Lufthansa posts strong performance in a hard market

Victoria
By Victoria August 2, 2016 16:51

Lufthansa posts strong performance in a hard market

Like British Airways and other European airlines, strong financials are being eroded by terrorist action and economic instability. Routes to Europe from South America and Asia showed a particularly weak performance for the first half of 2016. While the European and North American routes remained stable, Europe even saw an increase in its yields excluding currency effects in the second quarter of 2016, something that will be hard to repeat in the third quarter. Lufthansa has today produced H1 2016 results that are very impressive given the climate. Total group revenue for H1 2016 was down 2.1% year on year at €15.0 billion despite higher passenger volumes. Traffic revenue was down 4.5% due to strong pricing pressures in both the airline and the cargo businesses.

In spite of the lower revenues, however, adjusted EBIT increased by €61 million to €529 million, on the back of total costs declining faster than fuel costs. Unit costs excluding fuel costs and currency effects decreased by 1.3% for the period year on year. The fuel cost benefits amounted to €597 million; and the pricing pressure, which is also partly the product of the lower fuel prices, resulted in a 5.2% reduction in unit revenues excluding currency effects. “The Lufthansa Group achieved a solid result for the first half-year,” says Carsten Spohr, Chairman of the Executive Board & CEO of Deutsche Lufthansa. “We are making good progress in implementing our Three-Pillar-Strategy. We see progress in all the areas where we can influence the changes ourselves. And this is particularly true for our cost structures and the growth of Eurowings, the development of which is progressing well.”

The net result for the first half of 2016, standing as it is at €429 million is slightly off the H1 2015 total excluding the €503 million from the early conversion of the JetBlue convertible bond. Tellingly first-half cash flow from operating activities declined 13% to €2.2 billion indicating that forward bookings are rapidly declining, but Lufthansa management was able to offset this in H1 2016 with savings increasing free cash flow in the process to €1.1 billion from €1bn year on year. This is owed largely to an increase in pension fund provisions in response to the decline of the IFRS discount rate to 1.6% from 2.8%. At a comparable discount rate in the first quarter of 2015 (1.7%), the equity ratio of 7.5% was substantially lower than its present level. Lufthansa Passenger Airlines was the only business unit to substantially improve its operating result in both the first and the second quarter. First-half earnings for Lufthansa Passenger Airlines increased by €281 million to €387 million, and the EBIT margin rose accordingly to 5.2%, an improvement of 3.8 percentage points. This is due to strict capacity discipline, among other reasons.

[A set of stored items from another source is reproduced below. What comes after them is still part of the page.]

/-- The entry that a PRODUCT unit within the ranges of Table 4-3 gives (R57, R190). -/
def Product.IsGivenBy (p : Product) (u : ProductUnit) : Prop :=
  u.valid = 1 ∧ (p.code = u.code.toNat ∧ 1 ≤ p.code ∧ p.code ≤ 9999) ∧
  (p.name ≠ [] ∧ (∀ c ∈ p.name, 0x20 ≤ c.toNat ∧ c.toNat ≤ 0x7E) ∧ u.name = p.name ++ List.replicate (20 - p.name.length) 0) ∧
  p.days = u.days.toNat ∧
  ((u.kind = 0 ∧ p.kind = .single ∧ p.days = 0) ∨ (u.kind = 1 ∧ p.kind = .pass ∧ 1 ≤ p.days ∧ p.days ≤ 31)) ∧
  ((u.carriers = 0 ∧ p.carriers = .paper) ∨ (u.carriers = 1 ∧ p.carriers = .card) ∨ (u.carriers = 2 ∧ p.carriers = .both)) ∧
  u.fareRow.toNat = p.fareRow.val ∧ u.bandGroup.toNat = p.bandGroup.val ∧ u.discountGroup.toNat = p.discountGroup.val ∧
  u.template.toNat = p.template.val ∧
  (u.classes.toNat < 16 ∧ p.classes = { adult := u.classes.getLsbD 0, child := u.classes.getLsbD 1,
                                        senior := u.classes.getLsbD 2, concession := u.classes.getLsbD 3 }) ∧
  p.maxQuantity = u.maxQuantity.toNat ∧ 1 ≤ p.maxQuantity ∧ p.maxQuantity ≤ 9

/-- The plan that a DAYPLAN unit of 1 to 6 bands in range, their starts strictly ascending, gives (R59). -/
def PlanIsGivenBy (bands : List Band) (u : DayplanUnit) : Prop :=
  (1 ≤ u.count.toNat ∧ u.count.toNat ≤ 6) ∧
  bands.map (fun b => (b.start, b.cls.val)) = (u.slots.take u.count.toNat).map (fun x => (x.start.toNat, x.cls.toNat)) ∧
  (∀ b ∈ bands, b.start ≤ 1439) ∧ bands.Pairwise (fun a b => a.start < b.start)

/-- Checks 2 to 4 of Table 4-5. -/
def Header.Sound (h : Header) : Prop := h.step ≤ h.maxSale ∧ h.fee % h.step = 0 ∧ h.topupMin ≤ h.topupMax

/-- Checks 5 and 6 of Table 4-5 for the product entry `n`. -/
def Bank.ProductSound (b : Bank) (s : State) (n : Fin 64) : Prop :=
  ∀ p, b.products[n] = some p → p.kind = .pass →
    (p.carriers ≠ .paper → p.maxQuantity = 1) ∧
    (p.carriers ≠ .card → ∃ i : Fin 24, ((s.templates[p.template])[i]).isSome = true)

/-- Checks 7 and 8 of Table 4-5 for the day type `d`. -/
def Bank.PlanSound (b : Bank) (d : Fin 4) : Prop := ∃ first rest, b.plans[d] = some (first :: rest) ∧ first.start = 0

/-- Check 9 of Table 4-5 for the holiday entry `n`: above the last non-empty entry before it. -/
def Bank.HolidaySound (b : Bank) (n : Fin 32) : Prop :=
  ∀ (day before : Nat) (m : Fin 32), b.holidays[n] = some day → m < n → b.holidays[m] = some before →
    (∀ j : Fin 32, m < j → j < n → b.holidays[j] = none) → before < day

/-! ### Selecting (R79, R80) -/

/-- `w` holds what the reprice of R80 makes of the selection and the card that the session of kiosk `k` has in it, priced
from the ACTIVE bank of `u`: the shown price, the message and the offered amounts, with SHOW offered. -/
def RepricedFrom (k : Kiosk) (u w : State) : Prop :=
  let x := w.sess k
  let cls := match x.card with | some c => c.cls | none => x.selection.cls
  let shows := fun (price : Option Nat) (m : Message) =>
    x.shown = price ∧ (w.disp k).due = price ∧ (w.disp k).message = m
  let answered := fun (answer : PriceAnswer) (m : Message) =>
    (∀ p, answer = .price p → shows (some p.due) m) ∧ ∀ refusal, answer = .refused refusal → shows none refusal
  (x.selection.topup = none → x.selection.product = none → shows none .select) ∧
  (∀ code, x.selection.topup = none → x.selection.product = some code →
    answered (salePrice u code x.selection.zones cls x.selection.quantity x.selection.carrier)
      (if x.kind = .cardSale ∧ x.card = none then .insertCard else .price)) ∧
  (∀ amount c, x.selection.topup = some amount → x.card = some c → answered (topupPrice u amount c.balance) .price) ∧
  (∀ amount, x.selection.topup = some amount → x.card = none → shows none .insertCard) ∧
  (w.disp k).credit = x.credit ∧
  (w.disp k).offered =
    (match u.tariff.active.bind (fun i => (u.tariff.bank i).header) with
      | some h => h.denominations.filter (fun d => decide (d ≠ 0)) | none => []) ∧
  ((w.link k).heldShow = some (w.disp k) ∨ ∃ q ∈ (w.link k).queue, q.cmd = .show (w.disp k))

/-! ### Change (R102–R105) -/

/-- What counts taken from tubes are worth. -/
def worth : List PayEntry → List Nat → Nat
  | p :: ps, n :: ns => n * p.value + worth ps ns
  | _, _ => 0

/-- Position `i` takes the lesser of its tube's count and what is left of `x` divided by its value (R103). -/
def fillsGreedily (x : Nat) (parts : List PayEntry) (counts : List Nat) (i : Nat) : Prop :=
  ∀ p n, parts[i]? = some p → counts[i]? = some n →
    n = min p.count ((x - worth (parts.take i) (counts.take i)) / p.value)

/-- The greedy counts of an amount over the tubes in payout order (R103). -/
def IsGreedy (x : Nat) (parts : List PayEntry) (counts : List Nat) : Prop :=
  counts.length = parts.length ∧ ∀ i, fillsGreedily x parts counts i

/-- The retry at position `j` against greedy counts `g` (R104): those before `j`, one fewer at `j`, and a greedy fill
after it. -/
def IsRetry (x : Nat) (parts : List PayEntry) (g : List Nat) (j : Nat) (counts : List Nat) : Prop :=
  counts.length = parts.length ∧ counts.take j = g.take j ∧
    (∃ n, g[j]? = some (n + 1) ∧ counts[j]? = some n) ∧ ∀ i, j < i → fillsGreedily x parts counts i

/-- The payout list of counts: an entry for each tube whose count is above 0 (R105). -/
def payoutList : List PayEntry → List Nat → List PayEntry
  | p :: ps, n :: ns => if 0 < n then { p with count := n } :: payoutList ps ns else payoutList ps ns
  | _, _ => []

/-! ### Closes (R93, R112, R114, R159, R165) -/

/-- `t` is `s` after the session of kiosk `k` has closed, `paid` being what it was paid back in all (R93): the outcome,
the figures, the record at the tail in place of the reservation, the daily counters, and the IDLE display. -/
def ClosedFrom (k : Kiosk) (paid : Nat) (s t : State) : Prop :=
  let x := s.sess k
  let due := (x.fixed.map (·.due)).getD 0
  let outcome : SessOutcome :=
    if x.purpose = .change then .completed else if x.write = .failed then .failed else .cancelled
  let retained := if x.purpose = .change then due else 0
  let kind : RecordKind :=
    if x.purpose ≠ .change then .cancel else if x.kind = .topup then .topup else .sale
  let voucher := x.credit - retained - paid
  ((t.sess k).state = .idle ∧ (t.sess k).outcome = some outcome ∧ (t.sess k).credit = x.credit ∧
    (t.sess k).retained = retained ∧ (t.sess k).paidBack = paid ∧ (t.sess k).voucher = voucher ∧
    (t.sess k).stranded = 0 ∧ (t.sess k).tInactivity = none ∧ (t.sess k).tAuthorisation = none ∧
    (t.sess k).tCardWrite = none ∧ (t.sess k).tPayout = none) ∧
  (∃ r : Record, t.journal.records = s.journal.records ++ [r] ∧ r.kind = kind ∧ r.outcome = outcome ∧
    r.sessKind = x.kind ∧ r.kiosk = k ∧ r.serial = x.serial ∧ r.closeTime = s.clock.dateTime ∧
    r.serviceDay = s.clock.heldDay ∧ r.due = due ∧ r.credit = x.credit ∧ r.retained = retained ∧ r.paidBack = paid ∧
    r.voucher = voucher ∧ r.stranded = 0) ∧
  t.journal.reservations = s.journal.reservations - 1 ∧
  t.daily k =
    { sales := if x.purpose = .change then min 65535 ((s.daily k).sales + 1) else (s.daily k).sales,
      retained := min 4294967295 ((s.daily k).retained + retained) } ∧
  ((t.disp k).message = (match outcome with | .completed => .thankYou | .failed => .failed | _ => .cancelled) ∧
    (t.disp k).due = none ∧ (t.disp k).credit = 0 ∧ (t.disp k).remaining = 0) ∧
  (0 < voucher → (t.depot.events[EventKind.voucherIssued.no]).on = true ∧
    k ∈ (t.depot.events[EventKind.voucherIssued.no]).kiosks) ∧
  (x.purpose = .change → (s.link k).state = .present → (s.cash k).escrow ≠ [] → (s.cash k).held = [] →
    countKind (s.link k).queue .escrow = 0 →
    (t.cash k).escrow = [] ∧
    (t.cash k).escrowCmd.map (fun c => (c.action, c.origin, c.entries)) = some (.drop, .session, (s.cash k).escrow)) ∧
  ∀ j, j ≠ k → t.sess j = s.sess j ∧ t.cash j = s.cash j ∧ t.daily j = s.daily j

/-- A date-time in seconds since 2000-01-01 00:00:00. -/
def DateTime.seconds (d : DateTime) : Nat := d.minutes * 60 + d.second

/-! ### Restarts (R5, R37, R99, R188) -/

/-- What the end of a warm restart of `seconds` makes of the clock and the tariff (R65, R173): a VALID clock has gone on; a
boundary that it passed rolls the day, and a T that it reached makes the switch. -/
def RestartClock (seconds : Nat) (s t : State) : Prop :=
  t.clock.state = s.clock.state ∧
  (s.clock.state = .invalid → t.clock = s.clock ∧ t.tariff = s.tariff) ∧
  (s.clock.state = .valid →
    t.clock.dateTime = s.clock.dateTime.advanceBy seconds ∧
    t.clock.heldDay = max s.clock.heldDay (serviceDay t.clock.dateTime s.settings.boundary) ∧
    (s.clock.heldDay < t.clock.heldDay →
      (t.depot.events[EventKind.dayRolled.no]).on = true ∧ ∀ k, t.daily k = ⟨0, 0⟩) ∧
    ∀ w, s.tariff.switch = some w →
      if w.minute.minutes ≤ t.clock.dateTime.minutes then
        t.tariff.switch = none ∧ (t.tariff.bank w.bank).state = .active ∧
          (t.depot.events[EventKind.bankSwitched.no]).on = true
      else t.tariff = s.tariff)

/-- What a warm restart makes of `s`, whatever its cause: the tables, the stop-list, the float established, the tubes' counts, the banks' contents, the records of the journal, the part mode, the
mask and the filtered inputs are kept (R17, R42, R54, R139, R140, R166, R185, R187); every queue, flight, job, request and
session is at its restart value (R5, R34, R37, R75, R99, R139, R154); the records of the stranded sessions follow the kept
ones and carry the date-time and the held day of the restart's beginning (R166, R173). -/
def Restarted (start : WarmStart) (s t : State) : Prop :=
  (t.depot.station = start.pins ∧ t.depot.mode = s.depot.mode ∧ t.depot.unmasked = s.depot.unmasked ∧
    t.depot.restartOwed = false ∧ (t.depot.events[EventKind.restarted.no]).on = true) ∧
  (t.coins = s.coins ∧ t.templates = s.templates ∧ t.settings = s.settings ∧ t.cards.stopList = s.cards.stopList ∧
    t.cards.authList = [] ∧ t.cards.floatSet = s.cards.floatSet ∧
    ∃ settled, t.journal.records = s.journal.records ++ settled ∧
      ∀ r ∈ settled, r.closeTime = s.clock.dateTime ∧ r.serviceDay = s.clock.heldDay) ∧
  RestartClock start.seconds s t ∧
  (∀ i, { t.tariff.bank i with state := (s.tariff.bank i).state } = s.tariff.bank i) ∧
  (s.tariff.switch = none → t.tariff = s.tariff) ∧
  (∀ l, (t.loop l).rate = (s.loop l).rate ∧ (t.loop l).edge = (s.loop l).edge) ∧
  ∀ k,
    ((t.link k).state = (if (s.link k).state = .unused then .unused else .absent) ∧ (t.link k).missCount = 0 ∧
      (t.link k).pollNumber = 1 ∧ (t.link k).resyncPending = false ∧ (t.link k).lastToggle = true ∧
      (t.link k).firstStatusPending = false ∧ (t.link k).queue = [] ∧ (t.link k).heldShow = none ∧
      (t.link k).heldInlet = none ∧ (t.link k).doorReport = false ∧ (t.link k).door.value = (s.link k).door.value ∧
      (t.link k).cashbox.value = (s.link k).cashbox.value ∧ (t.link k).paper.value = (s.link k).paper.value ∧
      (t.link k).service.value = (s.link k).service.value) ∧
    ((t.coin k).flight = none ∧ (t.coin k).returnsOwed = 0 ∧ (t.coin k).calib1 = (s.coin k).calib1 ∧
      (t.coin k).calib2 = (s.coin k).calib2 ∧ (t.coin k).calib3 = (s.coin k).calib3) ∧
    ((t.cash k).escrow = (s.cash k).carried ++ (s.cash k).escrow ∧ (t.cash k).escrowCmd = none ∧ (t.cash k).held = [] ∧
      (t.cash k).strandedMark = decide ((t.cash k).escrow ≠ []) ∧ (t.cash k).order = none ∧
      (t.cash k).cashboxCount = (s.cash k).cashboxCount ∧ (t.cash k).inlet.mode = (s.cash k).inlet.mode ∧
      ∀ n : TubeNo, ((t.cash k).tubes[n]).coinType = ((s.cash k).tubes[n]).coinType ∧
        ((t.cash k).tubes[n]).capacity = ((s.cash k).tubes[n]).capacity ∧
        ((t.cash k).tubes[n]).count = ((s.cash k).tubes[n]).count ∧
        ((t.cash k).tubes[n]).lowMark = ((s.cash k).tubes[n]).lowMark) ∧
    (t.sess k = Session.start (s.sess k).serial ∧ t.svc k = s.svc k ∧ t.jobs k = [] ∧ (t.kcard k).issued = none ∧
      (t.kcard k).lastRequest = none)

end Sys2Proof.Machine
end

The best margin among the Group’s network airlines remains SWISS at 6.3% although earnings declined by €47 million in the first half-year as a result of the economic effects of the strong Swiss franc. Austrian Airlines improved its result in the first half-year by €16 million, while the cumulative earnings result from the holdings in SunExpress and Brussels Airlines showed a decline of €40 million. Both subsidiaries are currently operating in very difficult markets. The first half-year result for Eurowings was €67 million below its prior-year level, a result attributable mainly to its ramp-up and project costs and to the challenging competitive environment. The biggest decline in first-half earnings – by €95 million – was posted by Lufthansa Cargo. Due to massive market overcapacities, yields in the airfreight sector have now declined to levels last seen during the financial crisis in 2009.

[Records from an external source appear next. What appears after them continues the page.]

-- ==== Sys2Proof/Certificates/Slice0/Obligations.lean ====
section
/-! DEFINITION. The statements for the provers, from the numbered rules of spec/. A statement about a request of the
depot line is written over the state `frameForStation s` that its frame leaves (statement `DepotLinkChangesState`), and
one about a kiosk's reply over the state `s.acked l a` in which its payload is delivered, up to the next poll of the
schedule, `nextPoll`. -/

open Sys2Proof Sys2Proof.Machine

/-! ### The machine and its queue -/

/-- A step runs the command at the front of the queue on the state with the queue's rest. -/
def Obligations.StepRunsFrontCommand : Prop :=
  ∀ (c : Instr) (rest : List Instr) (s : State),
    step { s with pending := c :: rest } = exec c { s with pending := rest }

/-- Every command answers a next state, and none touches the queue of waiting commands. -/
def Obligations.EveryCommandLeavesQueueAlone : Prop :=
  ∀ (c : Instr) (s : State), ∃ t, exec c s = .next t ∧ t.pending = s.pending

/-! ### Frames and payloads (chapter 12) -/

/-- The check of R189 over the bytes 0x31 to 0x39, the layout of every frame with its check after it, high byte first, and
three frames written out: the requests STATUS-READ and KIOSK-CONTROL BLOCK of kiosk 6 to station 5, and a poll of kiosk 3
with T and STATUS-WANTED.

Payloads written out by Tables 12-4, 12-6 and 12-7 read as the commands they stand for. -/
def Obligations.FramesAndPayloadsWrittenOut : Prop :=
  (crc16 [0x31, 0x32, 0x33, 0x34, 0x35, 0x36, 0x37, 0x38, 0x39] = 0x29B1#16 ∧
   ∀ f : Frame, f.bytes =
     0xA5#8 :: f.addr :: f.kind :: f.control :: BitVec.ofNat 8 f.payload.length ::
       (f.payload ++
         [BitVec.ofNat 8 ((crc16 (f.addr :: f.kind :: f.control :: BitVec.ofNat 8 f.payload.length :: f.payload)).toNat / 256),
          BitVec.ofNat 8 (crc16 (f.addr :: f.kind :: f.control :: BitVec.ofNat 8 f.payload.length :: f.payload)).toNat])) ∧
  (Frame.bytes { addr := 5, kind := 0x40, control := 0, payload := [] } = [0xA5, 0x05, 0x40, 0x00, 0x00, 0x25, 0x28] ∧
   Frame.bytes { addr := 5, kind := 0x50, control := 0, payload := [6, 2] } =
     [0xA5, 0x05, 0x50, 0x00, 0x02, 0x06, 0x02, 0xBC, 0xA7] ∧
   (pollOf 3 { KLink.cold with pollNumber := 1, lastToggle := true }).2.2 = [0xA5, 0x03, 0x10, 0x03, 0x00, 0x09, 0x2C]) ∧
  (decodeReply .b true 0x21 [1, 0, 2, 1] = .status .b true .closed .ok .out .off ∧
   decodeReply .a false 0x22 [0, 0, 0x00, 0xD2] = .keySelect .a false (.product 210) ∧
   decodeReply .a false 0x23 [0x02, 0x64, 0x01, 0xAF, 0x01, 0x1F] = .coin .a false 612 431 287 ∧
   decodeReply .a false 0x24 [1, 3] = .landed .a false (.tube 3) ∧
   decodeReply .a false 0x24 [1, 6] = .malformedReply .a false 0x24 [1, 6] ∧
   decodeRequest 0x40 [] = .statusRead ∧
   decodeRequest 0x42 [4, 0, 9, 2, 1, 100, 60, 5] = .tableWriteTube 9 2 ⟨1, 100, 60, 5⟩ ∧
   decodeRequest 0x46 [0, 0, 0x13, 0x89] = .stoplistAdd 5001 ∧
   decodeRequest 0x50 [6, 2] = .kioskControlBlock 6 ∧
   decodeRequest 0x50 [6, 6] = .badKind 0x50 [6, 6] ∧
   decodeRequest 0x53 [1] = .modeSetSelling)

In response, Lufthansa Cargo has embarked on a structural cost reduction program which is intended to save €80 million, twice as much as originally planned. The service companies Lufthansa Technik and LSG Sky Chefs reported first-half results that were €64 million and €2 million below their prior-year levels, respectively. Unit revenues excluding currency effects are expected to fall 8 to 9 per cent in the second half-year. Planned full-year capacity growth is being reduced from 6.0 per cent to 5.4 per cent. On current estimates, second-half fuel costs will be around €350 million below their prior-year levels.

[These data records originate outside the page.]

@[simp] theorem putDisplay_pending (k : Kiosk) (d : Display) (s : State) : (putDisplay k d s).pending = s.pending := by
  unfold putDisplay; split <;> simp
@[simp] theorem putDisplay_loopA (k : Kiosk) (d : Display) (s : State) : (putDisplay k d s).loopA = s.loopA := by
  unfold putDisplay; split <;> simp
@[simp] theorem putDisplay_loopB (k : Kiosk) (d : Display) (s : State) : (putDisplay k d s).loopB = s.loopB := by
  unfold putDisplay; split <;> simp
@[simp] theorem putDisplay_coins (k : Kiosk) (d : Display) (s : State) : (putDisplay k d s).coins = s.coins := by
  unfold putDisplay; split <;> simp
@[simp] theorem putDisplay_tariff (k : Kiosk) (d : Display) (s : State) : (putDisplay k d s).tariff = s.tariff := by
  unfold putDisplay; split <;> simp
@[simp] theorem putDisplay_cards (k : Kiosk) (d : Display) (s : State) : (putDisplay k d s).cards = s.cards := by
  unfold putDisplay; split <;> simp
@[simp] theorem putDisplay_templates (k : Kiosk) (d : Display) (s : State) : (putDisplay k d s).templates = s.templates := by
  unfold putDisplay; split <;> simp
@[simp] theorem putDisplay_settings (k : Kiosk) (d : Display) (s : State) : (putDisplay k d s).settings = s.settings := by
  unfold putDisplay; split <;> simp
@[simp] theorem putDisplay_journal (k : Kiosk) (d : Display) (s : State) : (putDisplay k d s).journal = s.journal := by
  unfold putDisplay; split <;> simp
@[simp] theorem putDisplay_clock (k : Kiosk) (d : Display) (s : State) : (putDisplay k d s).clock = s.clock := by
  unfold putDisplay; split <;> simp
@[simp] theorem putDisplay_depot (k : Kiosk) (d : Display) (s : State) : (putDisplay k d s).depot = s.depot := by
  unfold putDisplay; split <;> simp
@[simp] theorem putDisplay_loop (k : Kiosk) (d : Display) (s : State) (l : LoopId) : (putDisplay k d s).loop l = s.loop l := by cases l <;> simp [State.loop]
@[simp] theorem putDisplay_coin (k : Kiosk) (d : Display) (s : State) (j : Kiosk) : (putDisplay k d s).coin j = s.coin j := by
  unfold putDisplay; split <;> simp
@[simp] theorem putDisplay_cash (k : Kiosk) (d : Display) (s : State) (j : Kiosk) : (putDisplay k d s).cash j = s.cash j := by
  unfold putDisplay; split <;> simp
@[simp] theorem putDisplay_sess (k : Kiosk) (d : Display) (s : State) (j : Kiosk) : (putDisplay k d s).sess j = s.sess j := by
  unfold putDisplay; split <;> simp
@[simp] theorem putDisplay_svc (k : Kiosk) (d : Display) (s : State) (j : Kiosk) : (putDisplay k d s).svc j = s.svc j := by
  unfold putDisplay; split <;> simp
@[simp] theorem putDisplay_kcard (k : Kiosk) (d : Display) (s : State) (j : Kiosk) : (putDisplay k d s).kcard j = s.kcard j := by
  unfold putDisplay; split <;> simp
@[simp] theorem putDisplay_jobs (k : Kiosk) (d : Display) (s : State) (j : Kiosk) : (putDisplay k d s).jobs j = s.jobs j := by
  unfold putDisplay; split <;> simp
@[simp] theorem putDisplay_daily (k : Kiosk) (d : Display) (s : State) (j : Kiosk) : (putDisplay k d s).daily j = s.daily j := by
  unfold putDisplay; split <;> simp
@[simp] theorem putDisplay_disp_ne (k : Kiosk) (d : Display) (s : State) {j : Kiosk} (h : j ≠ k) : (putDisplay k d s).disp j = s.disp j := by
  unfold putDisplay; split <;> simp [h]
@[simp] theorem putDisplay_disp_same (k : Kiosk) (d : Display) (s : State) : (putDisplay k d s).disp k = d := by
  unfold putDisplay; split <;> simp_all
@[simp] theorem putDisplay_link_ne (k : Kiosk) (d : Display) (s : State) {j : Kiosk} (h : j ≠ k) : (putDisplay k d s).link j = s.link j := by
  unfold putDisplay; split <;> simp [h]
@[simp] theorem putDisplay_link_state (k : Kiosk) (d : Display) (s : State) (j : Kiosk) : ((putDisplay k d s).link j).state = (s.link j).state := by
  unfold putDisplay; split <;> simp
@[simp] theorem putDisplay_link_missCount (k : Kiosk) (d : Display) (s : State) (j : Kiosk) : ((putDisplay k d s).link j).missCount = (s.link j).missCount := by
  unfold putDisplay; split <;> simp
@[simp] theorem putDisplay_link_pollNumber (k : Kiosk) (d : Display) (s : State) (j : Kiosk) : ((putDisplay k d s).link j).pollNumber = (s.link j).pollNumber := by
  unfold putDisplay; split <;> simp
@[simp] theorem putDisplay_link_resyncPending (k : Kiosk) (d : Display) (s : State) (j : Kiosk) : ((putDisplay k d s).link j).resyncPending = (s.link j).resyncPending := by
  unfold putDisplay; split <;> simp
@[simp] theorem putDisplay_link_lastToggle (k : Kiosk) (d : Display) (s : State) (j : Kiosk) : ((putDisplay k d s).link j).lastToggle = (s.link j).lastToggle := by
  unfold putDisplay; split <;> simp
@[simp] theorem putDisplay_link_firstStatusPending (k : Kiosk) (d : Display) (s : State) (j : Kiosk) : ((putDisplay k d s).link j).firstStatusPending = (s.link j).firstStatusPending := by
  unfold putDisplay; split <;> simp
@[simp] theorem putDisplay_link_door (k : Kiosk) (d : Display) (s : State) (j : Kiosk) : ((putDisplay k d s).link j).door = (s.link j).door := by
  unfold putDisplay; split <;> simp
@[simp] theorem putDisplay_link_cashbox (k : Kiosk) (d : Display) (s : State) (j : Kiosk) : ((putDisplay k d s).link j).cashbox = (s.link j).cashbox := by
  unfold putDisplay; split <;> simp
@[simp] theorem putDisplay_link_paper (k : Kiosk) (d : Display) (s : State) (j : Kiosk) : ((putDisplay k d s).link j).paper = (s.link j).paper := by
  unfold putDisplay; split <;> simp
@[simp] theorem putDisplay_link_service (k : Kiosk) (d : Display) (s : State) (j : Kiosk) : ((putDisplay k d s).link j).service = (s.link j).service := by
  unfold putDisplay; split <;> simp
@[simp] theorem putDisplay_link_doorReport (k : Kiosk) (d : Display) (s : State) (j : Kiosk) : ((putDisplay k d s).link j).doorReport = (s.link j).doorReport := by
  unfold putDisplay; split <;> simp
/-! ### putMessage -/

For the year as a whole Lufthansa confirms its previous fuel cost forecast of €4.8 billion. Going forward Lufthansa, like IAG is in a good position to weather the coming storm of slowing passenger traffic, but Lufthansa will also have the added bonus of improving its equity ratio via the UFO flight attendants agreement where the retirement system will be switched from a defined benefit to a defined contribution model. Lufthansa expects EBIT to be above the previous year and several hundred million euros above the Adjusted EBIT for the financial year 2016. What the Lufthansa results do tell us is that a price war in the European air passenger market is gathering momentum and the reducing passenger numbers will compound the effects of this. As such one must wonder about the health of Air France-KLM, Air Berlin and a number of other major airlines going forward. Will European airlines be able to increase fares and stabilise the situation? Not likely if Ryanair, easyJet and Wizz keep growing. Lufthansa is yet to confirm if it will defer any aircraft deliveries in H2 2016, but it is a sure bet that it will.